[What is needed]: Beneath this line is the data. Output exactly the lines from the line with "let f : Frame" to the line with "exec (.frameForward t", both ends included, and nothing more.
--- The data ---
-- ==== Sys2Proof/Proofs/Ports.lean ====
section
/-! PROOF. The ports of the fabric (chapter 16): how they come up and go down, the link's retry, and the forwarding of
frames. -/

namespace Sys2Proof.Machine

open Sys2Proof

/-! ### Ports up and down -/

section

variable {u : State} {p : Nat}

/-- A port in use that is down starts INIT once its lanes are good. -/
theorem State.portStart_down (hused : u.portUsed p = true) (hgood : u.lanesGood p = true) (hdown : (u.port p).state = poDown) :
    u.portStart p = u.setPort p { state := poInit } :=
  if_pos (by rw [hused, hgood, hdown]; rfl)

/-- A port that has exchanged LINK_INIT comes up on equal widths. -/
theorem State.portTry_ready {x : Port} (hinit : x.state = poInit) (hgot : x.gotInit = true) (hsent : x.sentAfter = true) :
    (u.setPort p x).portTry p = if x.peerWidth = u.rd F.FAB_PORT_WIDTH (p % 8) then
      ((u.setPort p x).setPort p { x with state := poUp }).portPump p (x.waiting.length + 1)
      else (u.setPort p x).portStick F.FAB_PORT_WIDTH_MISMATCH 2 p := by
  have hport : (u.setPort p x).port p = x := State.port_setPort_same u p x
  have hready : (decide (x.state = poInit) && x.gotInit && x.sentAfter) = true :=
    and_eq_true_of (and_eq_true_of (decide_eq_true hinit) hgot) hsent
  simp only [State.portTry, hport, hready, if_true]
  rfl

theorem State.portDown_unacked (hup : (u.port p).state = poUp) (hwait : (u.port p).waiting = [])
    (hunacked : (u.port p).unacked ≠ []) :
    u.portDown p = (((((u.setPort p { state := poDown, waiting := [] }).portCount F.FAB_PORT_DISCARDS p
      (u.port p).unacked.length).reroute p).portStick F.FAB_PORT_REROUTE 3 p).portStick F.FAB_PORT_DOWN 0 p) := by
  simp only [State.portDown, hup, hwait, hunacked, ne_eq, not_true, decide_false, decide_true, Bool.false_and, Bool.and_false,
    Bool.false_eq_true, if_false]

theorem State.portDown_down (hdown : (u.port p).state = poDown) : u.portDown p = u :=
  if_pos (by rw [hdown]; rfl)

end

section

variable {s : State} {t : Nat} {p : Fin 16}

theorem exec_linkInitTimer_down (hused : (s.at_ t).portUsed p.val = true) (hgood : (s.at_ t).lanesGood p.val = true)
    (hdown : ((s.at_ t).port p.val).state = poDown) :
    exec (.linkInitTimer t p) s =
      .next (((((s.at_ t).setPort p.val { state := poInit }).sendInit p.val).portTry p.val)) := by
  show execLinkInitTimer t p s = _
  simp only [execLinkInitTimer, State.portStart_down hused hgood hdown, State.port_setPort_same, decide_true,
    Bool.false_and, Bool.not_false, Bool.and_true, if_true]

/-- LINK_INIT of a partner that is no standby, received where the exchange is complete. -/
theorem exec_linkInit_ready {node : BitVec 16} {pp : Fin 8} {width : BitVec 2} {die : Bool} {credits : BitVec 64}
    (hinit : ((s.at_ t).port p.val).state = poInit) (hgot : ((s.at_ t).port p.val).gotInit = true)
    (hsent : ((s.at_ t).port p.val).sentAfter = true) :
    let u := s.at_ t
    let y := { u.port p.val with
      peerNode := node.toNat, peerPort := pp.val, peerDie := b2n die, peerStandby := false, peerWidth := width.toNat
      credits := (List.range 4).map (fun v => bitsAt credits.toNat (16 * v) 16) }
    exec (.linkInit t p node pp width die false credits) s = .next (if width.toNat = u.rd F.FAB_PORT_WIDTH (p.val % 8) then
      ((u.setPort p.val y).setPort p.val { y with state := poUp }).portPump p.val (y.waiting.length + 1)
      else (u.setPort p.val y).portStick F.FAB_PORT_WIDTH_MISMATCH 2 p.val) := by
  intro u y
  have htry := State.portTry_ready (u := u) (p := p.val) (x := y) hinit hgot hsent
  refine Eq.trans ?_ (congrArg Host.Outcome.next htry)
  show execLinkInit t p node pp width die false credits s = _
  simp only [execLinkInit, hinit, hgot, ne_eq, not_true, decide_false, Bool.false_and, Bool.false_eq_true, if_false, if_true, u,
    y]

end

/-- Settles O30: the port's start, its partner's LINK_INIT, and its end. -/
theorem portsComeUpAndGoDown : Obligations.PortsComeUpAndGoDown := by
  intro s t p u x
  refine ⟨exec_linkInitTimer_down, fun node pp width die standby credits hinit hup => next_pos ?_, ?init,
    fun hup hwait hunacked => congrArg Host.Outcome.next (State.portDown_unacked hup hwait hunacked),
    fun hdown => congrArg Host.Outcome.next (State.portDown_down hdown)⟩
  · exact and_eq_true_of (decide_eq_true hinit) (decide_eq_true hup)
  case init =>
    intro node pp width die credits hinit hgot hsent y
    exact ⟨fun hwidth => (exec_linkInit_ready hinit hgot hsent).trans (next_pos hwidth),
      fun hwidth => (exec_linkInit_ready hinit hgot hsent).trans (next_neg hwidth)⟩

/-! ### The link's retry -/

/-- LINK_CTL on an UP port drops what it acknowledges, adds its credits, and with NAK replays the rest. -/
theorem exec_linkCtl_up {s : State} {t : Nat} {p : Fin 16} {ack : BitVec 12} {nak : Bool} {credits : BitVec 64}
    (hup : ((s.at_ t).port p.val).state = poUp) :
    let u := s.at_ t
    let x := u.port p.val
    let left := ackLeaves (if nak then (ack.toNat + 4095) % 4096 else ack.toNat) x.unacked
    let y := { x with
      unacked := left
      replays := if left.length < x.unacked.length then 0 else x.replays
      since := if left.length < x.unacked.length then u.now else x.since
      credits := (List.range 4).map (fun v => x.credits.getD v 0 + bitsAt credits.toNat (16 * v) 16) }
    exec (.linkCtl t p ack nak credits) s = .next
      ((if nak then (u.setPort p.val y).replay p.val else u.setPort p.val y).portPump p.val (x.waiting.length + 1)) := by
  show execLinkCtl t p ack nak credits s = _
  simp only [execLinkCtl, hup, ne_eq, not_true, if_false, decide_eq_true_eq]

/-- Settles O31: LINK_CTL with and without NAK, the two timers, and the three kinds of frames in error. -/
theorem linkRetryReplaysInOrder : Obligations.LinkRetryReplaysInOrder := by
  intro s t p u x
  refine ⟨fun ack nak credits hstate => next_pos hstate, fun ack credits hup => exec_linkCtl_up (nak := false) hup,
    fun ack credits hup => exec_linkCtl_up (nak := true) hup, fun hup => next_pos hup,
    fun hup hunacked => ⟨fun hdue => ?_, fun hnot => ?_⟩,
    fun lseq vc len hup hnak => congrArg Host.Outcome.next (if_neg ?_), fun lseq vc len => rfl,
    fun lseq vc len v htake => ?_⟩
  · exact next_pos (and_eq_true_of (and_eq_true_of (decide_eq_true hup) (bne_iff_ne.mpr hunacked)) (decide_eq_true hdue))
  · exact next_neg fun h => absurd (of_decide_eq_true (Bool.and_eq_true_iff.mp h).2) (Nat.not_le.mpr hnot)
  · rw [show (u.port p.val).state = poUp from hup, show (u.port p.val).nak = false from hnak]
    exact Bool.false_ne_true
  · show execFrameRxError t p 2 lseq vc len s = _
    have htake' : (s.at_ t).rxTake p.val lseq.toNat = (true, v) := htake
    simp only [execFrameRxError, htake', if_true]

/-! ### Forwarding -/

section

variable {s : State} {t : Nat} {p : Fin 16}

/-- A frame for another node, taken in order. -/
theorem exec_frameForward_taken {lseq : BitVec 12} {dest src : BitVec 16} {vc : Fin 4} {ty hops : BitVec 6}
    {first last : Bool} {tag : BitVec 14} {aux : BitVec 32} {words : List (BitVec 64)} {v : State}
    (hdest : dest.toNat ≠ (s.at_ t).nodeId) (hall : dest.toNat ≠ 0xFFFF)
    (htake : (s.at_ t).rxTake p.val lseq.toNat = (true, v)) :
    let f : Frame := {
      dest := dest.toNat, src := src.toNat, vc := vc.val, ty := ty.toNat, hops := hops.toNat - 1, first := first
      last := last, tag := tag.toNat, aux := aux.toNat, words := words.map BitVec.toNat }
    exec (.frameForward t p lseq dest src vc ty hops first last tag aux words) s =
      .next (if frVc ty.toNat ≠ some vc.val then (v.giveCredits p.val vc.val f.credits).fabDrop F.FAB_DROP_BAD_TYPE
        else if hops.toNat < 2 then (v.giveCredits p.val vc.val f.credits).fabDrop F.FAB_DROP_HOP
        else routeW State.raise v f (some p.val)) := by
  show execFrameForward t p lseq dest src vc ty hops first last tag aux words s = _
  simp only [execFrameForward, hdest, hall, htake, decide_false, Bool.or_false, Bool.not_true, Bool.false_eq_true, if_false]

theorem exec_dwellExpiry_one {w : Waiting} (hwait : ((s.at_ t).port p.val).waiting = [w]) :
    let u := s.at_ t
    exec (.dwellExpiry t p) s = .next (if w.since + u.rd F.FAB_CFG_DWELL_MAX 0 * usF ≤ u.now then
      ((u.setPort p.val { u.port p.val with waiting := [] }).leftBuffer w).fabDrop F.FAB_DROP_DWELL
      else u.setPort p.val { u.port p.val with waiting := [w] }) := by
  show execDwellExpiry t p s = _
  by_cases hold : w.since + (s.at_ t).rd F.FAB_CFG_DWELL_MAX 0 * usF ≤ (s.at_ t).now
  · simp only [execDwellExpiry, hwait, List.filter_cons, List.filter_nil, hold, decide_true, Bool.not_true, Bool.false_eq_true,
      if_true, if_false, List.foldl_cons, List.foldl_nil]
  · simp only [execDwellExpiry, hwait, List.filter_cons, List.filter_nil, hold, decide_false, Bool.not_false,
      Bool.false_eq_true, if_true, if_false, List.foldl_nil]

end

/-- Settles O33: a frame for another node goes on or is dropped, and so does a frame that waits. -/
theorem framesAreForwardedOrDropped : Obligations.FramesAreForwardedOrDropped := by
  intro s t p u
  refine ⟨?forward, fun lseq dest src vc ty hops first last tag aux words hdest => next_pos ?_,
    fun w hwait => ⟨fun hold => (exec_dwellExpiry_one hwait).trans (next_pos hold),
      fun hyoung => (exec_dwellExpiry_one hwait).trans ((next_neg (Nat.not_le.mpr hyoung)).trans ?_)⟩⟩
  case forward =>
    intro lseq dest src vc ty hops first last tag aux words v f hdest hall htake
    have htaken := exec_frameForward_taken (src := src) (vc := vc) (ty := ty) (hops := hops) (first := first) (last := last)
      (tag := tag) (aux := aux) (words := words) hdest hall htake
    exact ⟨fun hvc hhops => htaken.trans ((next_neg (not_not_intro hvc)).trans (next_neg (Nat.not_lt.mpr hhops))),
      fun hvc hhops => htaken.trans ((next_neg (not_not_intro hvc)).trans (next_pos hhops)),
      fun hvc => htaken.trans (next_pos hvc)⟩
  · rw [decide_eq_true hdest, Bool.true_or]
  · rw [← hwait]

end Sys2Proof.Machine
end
---
[Written solution]:
    let f : Frame := {
      dest := dest.toNat, src := src.toNat, vc := vc.val, ty := ty.toNat, hops := hops.toNat - 1, first := first
      last := last, tag := tag.toNat, aux := aux.toNat, words := words.map BitVec.toNat }
    exec (.frameForward t p lseq dest src vc ty hops first last tag aux words) s =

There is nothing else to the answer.